**Assignment:** Every single line below has to be printed once more, exactly.

**Stored records:**
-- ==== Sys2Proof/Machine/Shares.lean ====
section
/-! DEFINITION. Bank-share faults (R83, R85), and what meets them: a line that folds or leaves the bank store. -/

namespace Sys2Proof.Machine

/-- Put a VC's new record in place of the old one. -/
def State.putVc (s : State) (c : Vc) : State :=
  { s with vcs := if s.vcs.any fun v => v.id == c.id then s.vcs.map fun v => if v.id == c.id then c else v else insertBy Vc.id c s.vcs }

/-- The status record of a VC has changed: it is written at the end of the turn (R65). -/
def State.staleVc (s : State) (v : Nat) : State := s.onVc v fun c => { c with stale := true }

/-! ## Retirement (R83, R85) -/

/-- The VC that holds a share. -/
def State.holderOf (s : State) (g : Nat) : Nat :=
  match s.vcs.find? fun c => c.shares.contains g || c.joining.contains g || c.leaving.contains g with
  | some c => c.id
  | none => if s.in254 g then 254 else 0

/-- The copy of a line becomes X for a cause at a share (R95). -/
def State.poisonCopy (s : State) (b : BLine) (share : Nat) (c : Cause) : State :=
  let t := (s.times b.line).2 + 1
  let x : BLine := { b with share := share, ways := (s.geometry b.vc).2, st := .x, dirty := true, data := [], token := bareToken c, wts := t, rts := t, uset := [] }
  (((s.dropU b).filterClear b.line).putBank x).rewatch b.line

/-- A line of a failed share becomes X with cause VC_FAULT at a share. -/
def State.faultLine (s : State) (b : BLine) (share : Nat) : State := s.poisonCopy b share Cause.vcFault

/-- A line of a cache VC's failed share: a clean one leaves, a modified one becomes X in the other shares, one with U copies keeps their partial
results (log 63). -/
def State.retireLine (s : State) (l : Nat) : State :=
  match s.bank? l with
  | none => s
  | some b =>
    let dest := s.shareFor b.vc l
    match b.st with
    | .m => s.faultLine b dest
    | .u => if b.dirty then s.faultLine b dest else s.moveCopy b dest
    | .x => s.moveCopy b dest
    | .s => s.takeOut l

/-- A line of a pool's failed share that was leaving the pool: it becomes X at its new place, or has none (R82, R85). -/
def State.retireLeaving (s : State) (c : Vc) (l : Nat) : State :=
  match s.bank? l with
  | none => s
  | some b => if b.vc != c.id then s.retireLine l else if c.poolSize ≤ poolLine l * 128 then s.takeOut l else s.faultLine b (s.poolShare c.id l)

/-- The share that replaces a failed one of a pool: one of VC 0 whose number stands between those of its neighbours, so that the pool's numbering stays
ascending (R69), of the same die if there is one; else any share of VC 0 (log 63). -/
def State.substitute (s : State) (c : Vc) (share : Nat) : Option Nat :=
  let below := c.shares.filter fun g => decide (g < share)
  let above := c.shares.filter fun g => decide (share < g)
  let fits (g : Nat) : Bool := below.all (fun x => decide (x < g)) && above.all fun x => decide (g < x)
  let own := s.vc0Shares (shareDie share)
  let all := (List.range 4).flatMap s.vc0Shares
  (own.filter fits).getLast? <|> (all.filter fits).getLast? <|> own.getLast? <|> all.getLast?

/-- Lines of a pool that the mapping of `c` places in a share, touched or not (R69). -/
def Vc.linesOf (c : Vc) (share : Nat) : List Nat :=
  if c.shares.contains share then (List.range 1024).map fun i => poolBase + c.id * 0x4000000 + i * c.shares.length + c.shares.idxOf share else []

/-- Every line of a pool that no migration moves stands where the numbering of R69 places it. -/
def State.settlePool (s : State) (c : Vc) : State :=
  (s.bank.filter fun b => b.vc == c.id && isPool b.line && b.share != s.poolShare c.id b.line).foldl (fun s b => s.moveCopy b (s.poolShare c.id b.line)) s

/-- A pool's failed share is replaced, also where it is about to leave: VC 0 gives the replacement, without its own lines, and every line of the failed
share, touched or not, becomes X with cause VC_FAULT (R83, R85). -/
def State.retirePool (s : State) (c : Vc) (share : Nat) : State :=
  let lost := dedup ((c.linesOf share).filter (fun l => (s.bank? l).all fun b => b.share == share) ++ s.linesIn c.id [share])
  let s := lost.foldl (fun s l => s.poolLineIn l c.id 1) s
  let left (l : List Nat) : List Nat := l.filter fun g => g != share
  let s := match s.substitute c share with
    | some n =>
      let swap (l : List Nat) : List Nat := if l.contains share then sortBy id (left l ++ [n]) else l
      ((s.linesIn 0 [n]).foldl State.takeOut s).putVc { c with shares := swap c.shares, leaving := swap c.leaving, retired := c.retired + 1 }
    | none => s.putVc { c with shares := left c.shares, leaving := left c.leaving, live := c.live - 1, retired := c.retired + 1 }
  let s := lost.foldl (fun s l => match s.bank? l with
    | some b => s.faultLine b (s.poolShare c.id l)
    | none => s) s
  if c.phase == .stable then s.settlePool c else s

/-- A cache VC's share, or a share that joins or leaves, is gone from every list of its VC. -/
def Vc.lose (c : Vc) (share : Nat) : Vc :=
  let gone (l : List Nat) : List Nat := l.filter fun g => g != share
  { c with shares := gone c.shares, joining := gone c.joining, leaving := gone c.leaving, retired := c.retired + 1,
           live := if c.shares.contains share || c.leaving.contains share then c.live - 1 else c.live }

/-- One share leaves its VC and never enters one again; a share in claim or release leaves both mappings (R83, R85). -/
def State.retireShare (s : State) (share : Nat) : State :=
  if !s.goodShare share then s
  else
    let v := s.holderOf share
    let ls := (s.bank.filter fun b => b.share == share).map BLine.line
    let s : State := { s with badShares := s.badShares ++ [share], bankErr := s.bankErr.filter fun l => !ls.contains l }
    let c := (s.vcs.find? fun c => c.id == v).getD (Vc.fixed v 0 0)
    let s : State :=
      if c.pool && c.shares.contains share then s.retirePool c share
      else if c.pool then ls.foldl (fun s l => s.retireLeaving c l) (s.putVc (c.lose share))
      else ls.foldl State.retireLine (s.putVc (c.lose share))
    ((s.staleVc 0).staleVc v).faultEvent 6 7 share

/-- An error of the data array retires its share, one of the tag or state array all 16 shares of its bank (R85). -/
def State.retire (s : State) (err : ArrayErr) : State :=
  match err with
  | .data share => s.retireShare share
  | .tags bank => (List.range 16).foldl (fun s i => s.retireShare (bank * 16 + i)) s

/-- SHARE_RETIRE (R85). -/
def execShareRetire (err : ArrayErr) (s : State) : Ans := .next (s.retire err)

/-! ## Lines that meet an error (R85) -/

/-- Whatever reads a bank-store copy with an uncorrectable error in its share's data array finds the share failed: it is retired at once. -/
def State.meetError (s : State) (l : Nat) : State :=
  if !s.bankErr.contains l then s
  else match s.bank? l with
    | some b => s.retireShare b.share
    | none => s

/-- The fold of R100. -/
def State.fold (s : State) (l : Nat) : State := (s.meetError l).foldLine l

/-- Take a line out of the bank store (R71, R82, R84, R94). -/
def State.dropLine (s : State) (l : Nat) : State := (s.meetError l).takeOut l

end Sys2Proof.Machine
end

**Response:**
-- ==== Sys2Proof/Machine/Shares.lean ====
section
/-! DEFINITION. Bank-share faults (R83, R85), and what meets them: a line that folds or leaves the bank store. -/

namespace Sys2Proof.Machine

/-- Put a VC's new record in place of the old one. -/
def State.putVc (s : State) (c : Vc) : State :=
  { s with vcs := if s.vcs.any fun v => v.id == c.id then s.vcs.map fun v => if v.id == c.id then c else v else insertBy Vc.id c s.vcs }

/-- The status record of a VC has changed: it is written at the end of the turn (R65). -/
def State.staleVc (s : State) (v : Nat) : State := s.onVc v fun c => { c with stale := true }

/-! ## Retirement (R83, R85) -/

/-- The VC that holds a share. -/
def State.holderOf (s : State) (g : Nat) : Nat :=
  match s.vcs.find? fun c => c.shares.contains g || c.joining.contains g || c.leaving.contains g with
  | some c => c.id
  | none => if s.in254 g then 254 else 0

/-- The copy of a line becomes X for a cause at a share (R95). -/
def State.poisonCopy (s : State) (b : BLine) (share : Nat) (c : Cause) : State :=
  let t := (s.times b.line).2 + 1
  let x : BLine := { b with share := share, ways := (s.geometry b.vc).2, st := .x, dirty := true, data := [], token := bareToken c, wts := t, rts := t, uset := [] }
  (((s.dropU b).filterClear b.line).putBank x).rewatch b.line

/-- A line of a failed share becomes X with cause VC_FAULT at a share. -/
def State.faultLine (s : State) (b : BLine) (share : Nat) : State := s.poisonCopy b share Cause.vcFault

/-- A line of a cache VC's failed share: a clean one leaves, a modified one becomes X in the other shares, one with U copies keeps their partial
results (log 63). -/
def State.retireLine (s : State) (l : Nat) : State :=
  match s.bank? l with
  | none => s
  | some b =>
    let dest := s.shareFor b.vc l
    match b.st with
    | .m => s.faultLine b dest
    | .u => if b.dirty then s.faultLine b dest else s.moveCopy b dest
    | .x => s.moveCopy b dest
    | .s => s.takeOut l

/-- A line of a pool's failed share that was leaving the pool: it becomes X at its new place, or has none (R82, R85). -/
def State.retireLeaving (s : State) (c : Vc) (l : Nat) : State :=
  match s.bank? l with
  | none => s
  | some b => if b.vc != c.id then s.retireLine l else if c.poolSize ≤ poolLine l * 128 then s.takeOut l else s.faultLine b (s.poolShare c.id l)

/-- The share that replaces a failed one of a pool: one of VC 0 whose number stands between those of its neighbours, so that the pool's numbering stays
ascending (R69), of the same die if there is one; else any share of VC 0 (log 63). -/
def State.substitute (s : State) (c : Vc) (share : Nat) : Option Nat :=
  let below := c.shares.filter fun g => decide (g < share)
  let above := c.shares.filter fun g => decide (share < g)
  let fits (g : Nat) : Bool := below.all (fun x => decide (x < g)) && above.all fun x => decide (g < x)
  let own := s.vc0Shares (shareDie share)
  let all := (List.range 4).flatMap s.vc0Shares
  (own.filter fits).getLast? <|> (all.filter fits).getLast? <|> own.getLast? <|> all.getLast?

/-- Lines of a pool that the mapping of `c` places in a share, touched or not (R69). -/
def Vc.linesOf (c : Vc) (share : Nat) : List Nat :=
  if c.shares.contains share then (List.range 1024).map fun i => poolBase + c.id * 0x4000000 + i * c.shares.length + c.shares.idxOf share else []

/-- Every line of a pool that no migration moves stands where the numbering of R69 places it. -/
def State.settlePool (s : State) (c : Vc) : State :=
  (s.bank.filter fun b => b.vc == c.id && isPool b.line && b.share != s.poolShare c.id b.line).foldl (fun s b => s.moveCopy b (s.poolShare c.id b.line)) s

/-- A pool's failed share is replaced, also where it is about to leave: VC 0 gives the replacement, without its own lines, and every line of the failed
share, touched or not, becomes X with cause VC_FAULT (R83, R85). -/
def State.retirePool (s : State) (c : Vc) (share : Nat) : State :=
  let lost := dedup ((c.linesOf share).filter (fun l => (s.bank? l).all fun b => b.share == share) ++ s.linesIn c.id [share])
  let s := lost.foldl (fun s l => s.poolLineIn l c.id 1) s
  let left (l : List Nat) : List Nat := l.filter fun g => g != share
  let s := match s.substitute c share with
    | some n =>
      let swap (l : List Nat) : List Nat := if l.contains share then sortBy id (left l ++ [n]) else l
      ((s.linesIn 0 [n]).foldl State.takeOut s).putVc { c with shares := swap c.shares, leaving := swap c.leaving, retired := c.retired + 1 }
    | none => s.putVc { c with shares := left c.shares, leaving := left c.leaving, live := c.live - 1, retired := c.retired + 1 }
  let s := lost.foldl (fun s l => match s.bank? l with
    | some b => s.faultLine b (s.poolShare c.id l)
    | none => s) s
  if c.phase == .stable then s.settlePool c else s

/-- A cache VC's share, or a share that joins or leaves, is gone from every list of its VC. -/
def Vc.lose (c : Vc) (share : Nat) : Vc :=
  let gone (l : List Nat) : List Nat := l.filter fun g => g != share
  { c with shares := gone c.shares, joining := gone c.joining, leaving := gone c.leaving, retired := c.retired + 1,
           live := if c.shares.contains share || c.leaving.contains share then c.live - 1 else c.live }

/-- One share leaves its VC and never enters one again; a share in claim or release leaves both mappings (R83, R85). -/
def State.retireShare (s : State) (share : Nat) : State :=
  if !s.goodShare share then s
  else
    let v := s.holderOf share
    let ls := (s.bank.filter fun b => b.share == share).map BLine.line
    let s : State := { s with badShares := s.badShares ++ [share], bankErr := s.bankErr.filter fun l => !ls.contains l }
    let c := (s.vcs.find? fun c => c.id == v).getD (Vc.fixed v 0 0)
    let s : State :=
      if c.pool && c.shares.contains share then s.retirePool c share
      else if c.pool then ls.foldl (fun s l => s.retireLeaving c l) (s.putVc (c.lose share))
      else ls.foldl State.retireLine (s.putVc (c.lose share))
    ((s.staleVc 0).staleVc v).faultEvent 6 7 share

/-- An error of the data array retires its share, one of the tag or state array all 16 shares of its bank (R85). -/
def State.retire (s : State) (err : ArrayErr) : State :=
  match err with
  | .data share => s.retireShare share
  | .tags bank => (List.range 16).foldl (fun s i => s.retireShare (bank * 16 + i)) s

/-- SHARE_RETIRE (R85). -/
def execShareRetire (err : ArrayErr) (s : State) : Ans := .next (s.retire err)

/-! ## Lines that meet an error (R85) -/

/-- Whatever reads a bank-store copy with an uncorrectable error in its share's data array finds the share failed: it is retired at once. -/
def State.meetError (s : State) (l : Nat) : State :=
  if !s.bankErr.contains l then s
  else match s.bank? l with
    | some b => s.retireShare b.share
    | none => s

/-- The fold of R100. -/
def State.fold (s : State) (l : Nat) : State := (s.meetError l).foldLine l

/-- Take a line out of the bank store (R71, R82, R84, R94). -/
def State.dropLine (s : State) (l : Nat) : State := (s.meetError l).takeOut l

end Sys2Proof.Machine
end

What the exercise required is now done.